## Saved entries
=-=-=-=-=
/-- R110, R125: when G0 opens, every gate that is OPEN has opened with it, and reopens QUIET. -/
theorem gatesOpened_quiet (life : ctx.life = .active) (shut : ∀ g ∈ p.eval.gates, g ≠ .opened) {g : Nat}
    (opened : (gateStates ctx.setup p.eval.src ctx.life ctx.standing).getD g .closed = .opened) :
    (gatesOpened ctx p).find? (fun o => o.1 = g) = some (g, true) := by
  have before : ∀ n, p.eval.gates.getD n .closed ≠ .opened := by
    intro n
    rw [List.getD_eq_getElem?_getD]
    cases at_n : p.eval.gates[n]? with
    | none => simp
    | some a => exact shut a (List.mem_of_getElem? at_n)
  have entering : (gatesOpening ctx p).contains 0 = true := by
    refine List.contains_iff_mem.mpr (mem_gatesOpening ?_ (before 0))
    rw [gateStates_getD (Nat.zero_le 8), life]
    rfl
  have mem := mem_gatesOpening opened (before g)
  rw [gatesOpened, List.find?_map]
  simp only [entering, Bool.true_or]
  cases found : (gatesOpening ctx p).find? ((fun o : Nat × Bool => decide (o.1 = g)) ∘ fun g => (g, true)) with
  | none => exact absurd (List.find?_eq_none.mp found g mem) (by simp)
  | some n =>
    obtain rfl : n = g := by simpa using List.find?_some found
    rfl

/-- R120, R125: the pass in which G0 opens fires no term. -/
theorem evalPass_entering (life : ctx.life = .active) (shut : ∀ g ∈ p.eval.gates, g ≠ .opened)
    (none : p.requests = []) (changed : List Source) : (evalPass ctx changed p).requests = [] := by
  refine List.eq_nil_iff_forall_not_mem.mpr fun r mem => ?_
  rcases mem_evalPass_requests mem with before | ⟨i, t, result, -, request, opened, on, off⟩
  · exact absurd (none ▸ before) List.not_mem_nil
  · rw [reopenRemembered_quiet request (gatesOpened_quiet life shut opened), on] at off
    cases off

/-- R119, R130: without MARKER terms a pass changes no marker, so none joins the cascade list. -/
theorem evalPass_cascade (unmarked : ∀ t ∈ ctx.setup.terms, ∀ n, t.target ≠ .marker n) (empty : p.cascade = [])
    (changed : List Source) : (evalPass ctx changed p).cascade = [] := by
  have kept : ∀ touched results gates n v,
      settleTarget ctx.setup.terms touched results gates (.marker n) v = v := by
    intro touched results gates n v
    refine if_neg ?_
    simp only [List.any_eq_true, Bool.and_eq_true, decide_eq_true_eq, not_exists, not_and]
    rintro ⟨t, i⟩ mem target
    exact absurd target (unmarked t (List.fst_mem_of_mem_zipIdx mem) n)
  simp [evalPass, empty, kept]

theorem evalCascade_empty (empty : p.cascade = []) : ∀ fuel, evalCascade ctx fuel p = p
  | 0 => rfl
  | fuel + 1 => by simp [evalCascade, empty]

/-- R120, R125, R126: the lifecycle event at which G0 opens fires no term, where no marker cascade follows. -/
theorem takeEvent_entering {e : Evaluator} (life : ctx.life = .active) (shut : ∀ g ∈ e.gates, g ≠ .opened)
    (unmarked : ∀ t ∈ ctx.setup.terms, ∀ n, t.target ≠ .marker n) : (takeEvent ctx .lifecycle e).requests = [] := by
  unfold takeEvent
  rw [if_neg (by simp [EvalEvent.isIdle])]
  dsimp only
  rw [evalCascade_empty (evalPass_cascade unmarked rfl _)]
  refine evalPass_entering life ?_ rfl _
  exact shut

end

/-- Settles O51: the gates by the chain of each to G0, the events outside ACTIVE, and the one at which G0 opens. -/
theorem gatesFollowTheLifecycle : Obligations.GatesFollowTheLifecycle := by
  refine ⟨fun setup src life standing n => ⟨?_, fun low high chain parent => gateStates_parent low high chain parent,
    fun off => gateStates_notOpen off n, fun shut => ?_, fun event e off => takeEvent_notActive off event e⟩,
    fun ctx e life shut unmarked => takeEvent_entering life shut unmarked⟩
  · dsimp only
    rw [gateStates_getD (Nat.zero_le 8), ← stationGate_eq]
    rfl
  · dsimp only at shut ⊢
    rw [gateStates_getD (Nat.zero_le 8)] at shut
    rcases gateStates_closed_or (setup := setup) (src := src) (life := life) (standing := standing) n with h | h
    · exact h
    · exact h.trans shut

end Sys2Proof.Machine

/-! SUPPORT. What a RESTART keeps as it finds it, and the station that has performed one (R113, R133, R158, R164, R174,
R177, R183). -/

namespace Sys2Proof.Machine

/-! ### A FROZEN ring under hand-offs (R161 to R163) -/

/-- A FROZEN ring stays as it is. -/
def KeepsFrozen (s t : State) : Prop := s.capture.mode = .frozen → t.capture = s.capture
=-=-=-=-=
## EXERCISE REQUIREMENTS
Only an exact copy of all the data will do as the answer.

## OUTPUT
/-- R110, R125: when G0 opens, every gate that is OPEN has opened with it, and reopens QUIET. -/
theorem gatesOpened_quiet (life : ctx.life = .active) (shut : ∀ g ∈ p.eval.gates, g ≠ .opened) {g : Nat}
    (opened : (gateStates ctx.setup p.eval.src ctx.life ctx.standing).getD g .closed = .opened) :
    (gatesOpened ctx p).find? (fun o => o.1 = g) = some (g, true) := by
  have before : ∀ n, p.eval.gates.getD n .closed ≠ .opened := by
    intro n
    rw [List.getD_eq_getElem?_getD]
    cases at_n : p.eval.gates[n]? with
    | none => simp
    | some a => exact shut a (List.mem_of_getElem? at_n)
  have entering : (gatesOpening ctx p).contains 0 = true := by
    refine List.contains_iff_mem.mpr (mem_gatesOpening ?_ (before 0))
    rw [gateStates_getD (Nat.zero_le 8), life]
    rfl
  have mem := mem_gatesOpening opened (before g)
  rw [gatesOpened, List.find?_map]
  simp only [entering, Bool.true_or]
  cases found : (gatesOpening ctx p).find? ((fun o : Nat × Bool => decide (o.1 = g)) ∘ fun g => (g, true)) with
  | none => exact absurd (List.find?_eq_none.mp found g mem) (by simp)
  | some n =>
    obtain rfl : n = g := by simpa using List.find?_some found
    rfl

/-- R120, R125: the pass in which G0 opens fires no term. -/
theorem evalPass_entering (life : ctx.life = .active) (shut : ∀ g ∈ p.eval.gates, g ≠ .opened)
    (none : p.requests = []) (changed : List Source) : (evalPass ctx changed p).requests = [] := by
  refine List.eq_nil_iff_forall_not_mem.mpr fun r mem => ?_
  rcases mem_evalPass_requests mem with before | ⟨i, t, result, -, request, opened, on, off⟩
  · exact absurd (none ▸ before) List.not_mem_nil
  · rw [reopenRemembered_quiet request (gatesOpened_quiet life shut opened), on] at off
    cases off

/-- R119, R130: without MARKER terms a pass changes no marker, so none joins the cascade list. -/
theorem evalPass_cascade (unmarked : ∀ t ∈ ctx.setup.terms, ∀ n, t.target ≠ .marker n) (empty : p.cascade = [])
    (changed : List Source) : (evalPass ctx changed p).cascade = [] := by
  have kept : ∀ touched results gates n v,
      settleTarget ctx.setup.terms touched results gates (.marker n) v = v := by
    intro touched results gates n v
    refine if_neg ?_
    simp only [List.any_eq_true, Bool.and_eq_true, decide_eq_true_eq, not_exists, not_and]
    rintro ⟨t, i⟩ mem target
    exact absurd target (unmarked t (List.fst_mem_of_mem_zipIdx mem) n)
  simp [evalPass, empty, kept]

theorem evalCascade_empty (empty : p.cascade = []) : ∀ fuel, evalCascade ctx fuel p = p
  | 0 => rfl
  | fuel + 1 => by simp [evalCascade, empty]

/-- R120, R125, R126: the lifecycle event at which G0 opens fires no term, where no marker cascade follows. -/
theorem takeEvent_entering {e : Evaluator} (life : ctx.life = .active) (shut : ∀ g ∈ e.gates, g ≠ .opened)
    (unmarked : ∀ t ∈ ctx.setup.terms, ∀ n, t.target ≠ .marker n) : (takeEvent ctx .lifecycle e).requests = [] := by
  unfold takeEvent
  rw [if_neg (by simp [EvalEvent.isIdle])]
  dsimp only
  rw [evalCascade_empty (evalPass_cascade unmarked rfl _)]
  refine evalPass_entering life ?_ rfl _
  exact shut

end

/-- Settles O51: the gates by the chain of each to G0, the events outside ACTIVE, and the one at which G0 opens. -/
theorem gatesFollowTheLifecycle : Obligations.GatesFollowTheLifecycle := by
  refine ⟨fun setup src life standing n => ⟨?_, fun low high chain parent => gateStates_parent low high chain parent,
    fun off => gateStates_notOpen off n, fun shut => ?_, fun event e off => takeEvent_notActive off event e⟩,
    fun ctx e life shut unmarked => takeEvent_entering life shut unmarked⟩
  · dsimp only
    rw [gateStates_getD (Nat.zero_le 8), ← stationGate_eq]
    rfl
  · dsimp only at shut ⊢
    rw [gateStates_getD (Nat.zero_le 8)] at shut
    rcases gateStates_closed_or (setup := setup) (src := src) (life := life) (standing := standing) n with h | h
    · exact h
    · exact h.trans shut

end Sys2Proof.Machine

/-! SUPPORT. What a RESTART keeps as it finds it, and the station that has performed one (R113, R133, R158, R164, R174,
R177, R183). -/

namespace Sys2Proof.Machine

/-! ### A FROZEN ring under hand-offs (R161 to R163) -/

/-- A FROZEN ring stays as it is. -/
def KeepsFrozen (s t : State) : Prop := s.capture.mode = .frozen → t.capture = s.capture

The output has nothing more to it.